Stored data entries:
-- ==== Sys2Proof/Machine/Planner.lean ====
section
/-! DEFINITION. The Clash Planner (chapter 7): the events of a pass, PLAN_NOW, READ_PLANNER, READ_PLAN. -/

namespace Sys2Proof.Machine

/-! ### Step 0 (R104, R105) -/

/-- The pass time: now, and 0 while the clock is invalid (R104). -/
def passTimeNow (s : State) : Nat := if s.clock.valid then now s else 0

/-- The occupant of a FIRM hold (R43). -/
def holdOccupants (s : State) (passTime : Nat) : List Occupant :=
  [Tuner.tuner0, Tuner.tuner1].filterMap fun t =>
    (firmHold s t).map fun h => { tuner := t, openAt := passTime, closeAt := none, key := h.key }

/-- A pin: the occupant of a STARTING or RECORDING booking (R105). -/
def pinOf (passTime : Nat) (b : Booking) : Option Occupant :=
  if b.state.isRunning then
    b.running.map fun r =>
      { tuner := r.tuner, openAt := max r.actualOpen passTime, closeAt := some r.closePoint, key := r.key }
  else none

/-- Step 0: a pass begins (R104). -/
def beginPass (s : State) : State :=
  let passTime := passTimeNow s
  let order := placementOrder s
  { s with
    planner :=
      { s.planner with
        stale := false
        pass :=
          some
            { streamLimit := s.policy.streamLimit
              order := order
              occupants := holdOccupants s passTime ++ (occupied s).filterMap fun e => pinOf passTime e.2
              results := [] }
        passTime := some passTime
        stepsDone := 0
        stepsTotal := order.length
        lastEvaluated := none } }

/-! ### What planner event is due (R101, R102, R106, R118 to R120) -/

/-- The next planner event abandons the pass (R118). -/
def abandonDue (s : State) : Bool :=
  s.planner.pass.isSome && s.policy.mode == .auto && s.planner.stale && s.planner.abandoned < Config.abandonLimit

/-- A planner event that begins a pass is due (R101). -/
def beginDue (s : State) : Bool := s.planner.pass.isNone && s.policy.mode == .auto && s.planner.stale

/-- STEP_0 (R101, R104). -/
def execStep0 (s : State) : Out := if beginDue s then .next (beginPass s) else .next s

/-- PASS_ABANDON: the pass record is discarded, the abandonment counted, and a new pass begun (R118). -/
def execPassAbandon (s : State) : Out :=
  if abandonDue s then
    .next (beginPass { s with planner := { s.planner with abandoned := s.planner.abandoned + 1 } })
  else .next s

/-! ### Booking steps (R106, R116) -/

/-- The board a booking step judges by. -/
def boardOf (s : State) (p : PassRecord) : Board :=
  { occupants := p.occupants, limit := p.streamLimit, passTime := s.planner.passTime.getD 0 }

/-- The result a step records for a booking it evaluates (R116). -/
def stepResult (s : State) (p : PassRecord) (e : OrderEntry) (b : Booking) : StepResult :=
  { handle := e.handle
    evaluation :=
      { verdict := ((boardOf s p).evaluate b (resolve s)).1, stamp := b.version, merit := e.merit,
        clamped := e.clamped } }

/-- The occupant a placed booking becomes (R116). -/
def placedOccupant (v : Verdict × Option MuxKey) : List Occupant :=
  match v with
  | (.placed q, some key) => [{ tuner := q.tuner, openAt := q.openAt, closeAt := some q.closeAt, key := key }]
  | _ => []

/-- The pass record after the step of an order entry (R106): a SCHEDULED booking is evaluated, a running one pinned. -/
def stepRecord (s : State) (p : PassRecord) (e : OrderEntry) : PassRecord :=
  match bookingOf s e.handle with
  | none => p
  | some b =>
    match b.state with
    | .scheduled =>
      { p with
        occupants := p.occupants ++ placedOccupant ((boardOf s p).evaluate b (resolve s))
        results := p.results ++ [stepResult s p e b] }
    | .starting | .recording =>
      { p with occupants := p.occupants ++ (pinOf (s.planner.passTime.getD 0) b).toList }
    | .completed | .aborted | .failed | .missed => p

/-- BOOKING_STEP (R106). With no step due, nothing is taken. -/
def execBookingStep (s : State) : Out :=
  match s.planner.pass with
  | none => .next s
  | some p =>
    if abandonDue s then .next s
    else if s.planner.stepsDone < s.planner.stepsTotal then
      match p.order[s.planner.stepsDone]? with
      | none => .next s
      | some e =>
        .next
          { s with
            planner :=
              { s.planner with
                pass := some (stepRecord s p e)
                stepsDone := s.planner.stepsDone + 1
                lastEvaluated := some e.handle } }
    else .next s

/-! ### Install (R120 to R122) -/

def isClashed (o : Option Evaluation) : Bool :=
  match o with
  | some e => e.verdict == .clashed
  | none => false

/-- A booking with a result written: the installed placement whole, and its clash mark (R120, R121). -/
def writeResult (e : Evaluation) (b : Booking) : Booking :=
  { b with
    installed := some e
    clashMark :=
      if isClashed (some e) then
        if isClashed b.installed then b.clashMark else true
      else if isClashed b.installed then false
      else b.clashMark }

/-- The result the pass recorded for a handle. -/
def resultFor (p : PassRecord) (h : Handle) : Option Evaluation :=
  (p.results.find? fun r => r.handle == h).map fun r => r.evaluation

/-- A booking after an install: its result written while it is SCHEDULED, and held back cleared (R120, R121). -/
def installInto (p : PassRecord) (h : Handle) (b : Booking) : Booking :=
  let b1 : Booking :=
    match resultFor p h with
    | some e => if b.state = .scheduled then writeResult e b else b
    | none => b
  { b1 with heldBack := false }

/-- The booking slots after an install. -/
def installSlots (p : PassRecord) (slots : List BookingSlot) : List BookingSlot :=
  slots.zipIdx.map fun (sl, i) => { sl with booking := sl.booking.map (installInto p ⟨i, sl.lastTag⟩) }

/-- The install: results written, the pass ended, the revision raised and the abandonment count cleared (R120 to R122). -/
def installPass (s : State) (p : PassRecord) : State :=
  { s with
    bookings := installSlots p s.bookings
    planner :=
      { s.planner with pass := none, revision := (s.planner.revision + 1) % 65536, abandoned := 0 } }

/-- INSTALL (R120). With no install due, nothing is taken. -/
def execInstall (s : State) : Out :=
  match s.planner.pass with
  | none => .next s
  | some p =>
    if abandonDue s then .next s
    else if s.planner.stepsTotal ≤ s.planner.stepsDone then .next (settle (installPass s p))
    else .next s

/-! ### PLAN_NOW and READ_PLANNER (R103, R124) -/

/-- PLAN_NOW at its completion event (R103). -/
def takePlanNow (s : State) : State × Answer :=
  match s.planner.pass with
  | none => accept (beginPass s) false (boolByte true ++ twoBytes s.planner.revision)
  | some _ => accept s false (boolByte false ++ twoBytes s.planner.revision)

/-- PLAN_NOW (R103). -/
def execPlanNow (s : State) : Out :=
  onRequest s fun
    | .planNow => some (takePlanNow s)
    | _ => none

/-- The results of READ_PLANNER (R124). -/
def plannerBytes (s : State) : List Byte :=
  boolByte s.planner.pass.isSome ++ oneByte (modeCode s.policy.mode) ++ boolByte s.planner.stale ++
    twoBytes s.planner.revision ++ presentFourBytes s.planner.passTime ++ oneByte s.planner.stepsDone ++
    oneByte s.planner.stepsTotal ++ presentHandleBytes s.planner.lastEvaluated ++ oneByte s.planner.abandoned

/-- READ_PLANNER (R124). -/
def execReadPlanner (s : State) : Out :=
  onRequest s fun
    | .readPlanner => some (accept s false (plannerBytes s))
    | _ => none

/-! ### READ_PLAN (R125) -/

/-- A plan item with the open it is listed by. -/
structure Listed where
  openAt : Nat
  item : PlanItem
deriving DecidableEq, Repr

/-- Inserts after every item of an equal or earlier open. -/
def insertListed (x : Listed) : List Listed → List Listed
  | [] => [x]
  | y :: ys => if y.openAt ≤ x.openAt then y :: insertListed x ys else x :: y :: ys

/-- Items in ascending order of open; items of one open keep the slot order they are given in. -/
def sortListed (xs : List Listed) : List PlanItem :=
  (xs.foldl (fun acc x => insertListed x acc) []).map fun x => x.item

/-- The item of the FIRM hold. -/
def holdItem (s : State) (t : Tuner) : List PlanItem :=
  match firmHold s t with
  | some h => [{ handle := none, openAt := h.takenAt, closeAt := none, key := some h.key, outcome := 0 }]
  | none => []

/-- The items of running bookings. -/
def runningItems (s : State) (t : Tuner) : List Listed :=
  (runningOn s t).filterMap fun e =>
    e.2.running.map fun r =>
      ⟨r.actualOpen,
        { handle := some e.1, openAt := some r.actualOpen, closeAt := some r.closePoint, key := some r.key,
          outcome := runningOutcomeCode }⟩

/-- The key of the showing a placement uses, resolved now. -/
def placementKey (s : State) (b : Booking) (p : Placement) : Option MuxKey :=
  ((showingNamed b p.kind.used).bind fun v => resolve s v.channel).map fun r => r.key

/-- The items of current placements that open at or after an instant. -/
def placementItems (s : State) (t : Tuner) (fromTime : Nat) : List Listed :=
  (occupied s).filterMap fun e =>
    match currentPlacement e.2 with
    | some p =>
      if p.tuner = t ∧ fromTime ≤ p.openAt then
        some
          ⟨p.openAt,
            { handle := some e.1, openAt := some p.openAt, closeAt := some p.closeAt, key := placementKey s e.2 p,
              outcome := placedCode p.kind }⟩
      else none
    | none => none

/-- Every item of a tuner's installed plan, in order. -/
def planItems (s : State) (t : Tuner) (fromTime : Nat) : List PlanItem :=
  holdItem s t ++ sortListed (runningItems s t) ++ sortListed (placementItems s t fromTime)

/-- The results of READ_PLAN: revision, stale flag, more indication, count, and at most six items (R125, R192). -/
def planBytes (s : State) (items : List PlanItem) : List Byte :=
  twoBytes s.planner.revision ++ boolByte s.planner.stale ++ boolByte (decide (Config.planPlaces < items.length)) ++
    oneByte (items.take Config.planPlaces).length ++ (items.take Config.planPlaces).flatMap planItemBytes

/-- READ_PLAN at its completion event (R125). -/
def takeReadPlan (s : State) (tuner fromTime : Nat) : State × Answer :=
  match tunerOf tuner with
  | some t => accept s false (planBytes s (planItems s t fromTime))
  | none => refuse s .badValue

/-- READ_PLAN (R125). -/
def execReadPlan (s : State) : Out :=
  onRequest s fun
    | .readPlan tuner fromTime => some (takeReadPlan s tuner fromTime)
    | _ => none

end Sys2Proof.Machine
end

▶ _WORK REQUEST_
All lines above that hold the string "nothing" should be copied.

▶ _EXERCISE ANSWER_
/-- BOOKING_STEP (R106). With no step due, nothing is taken. -/
/-- INSTALL (R120). With no install due, nothing is taken. -/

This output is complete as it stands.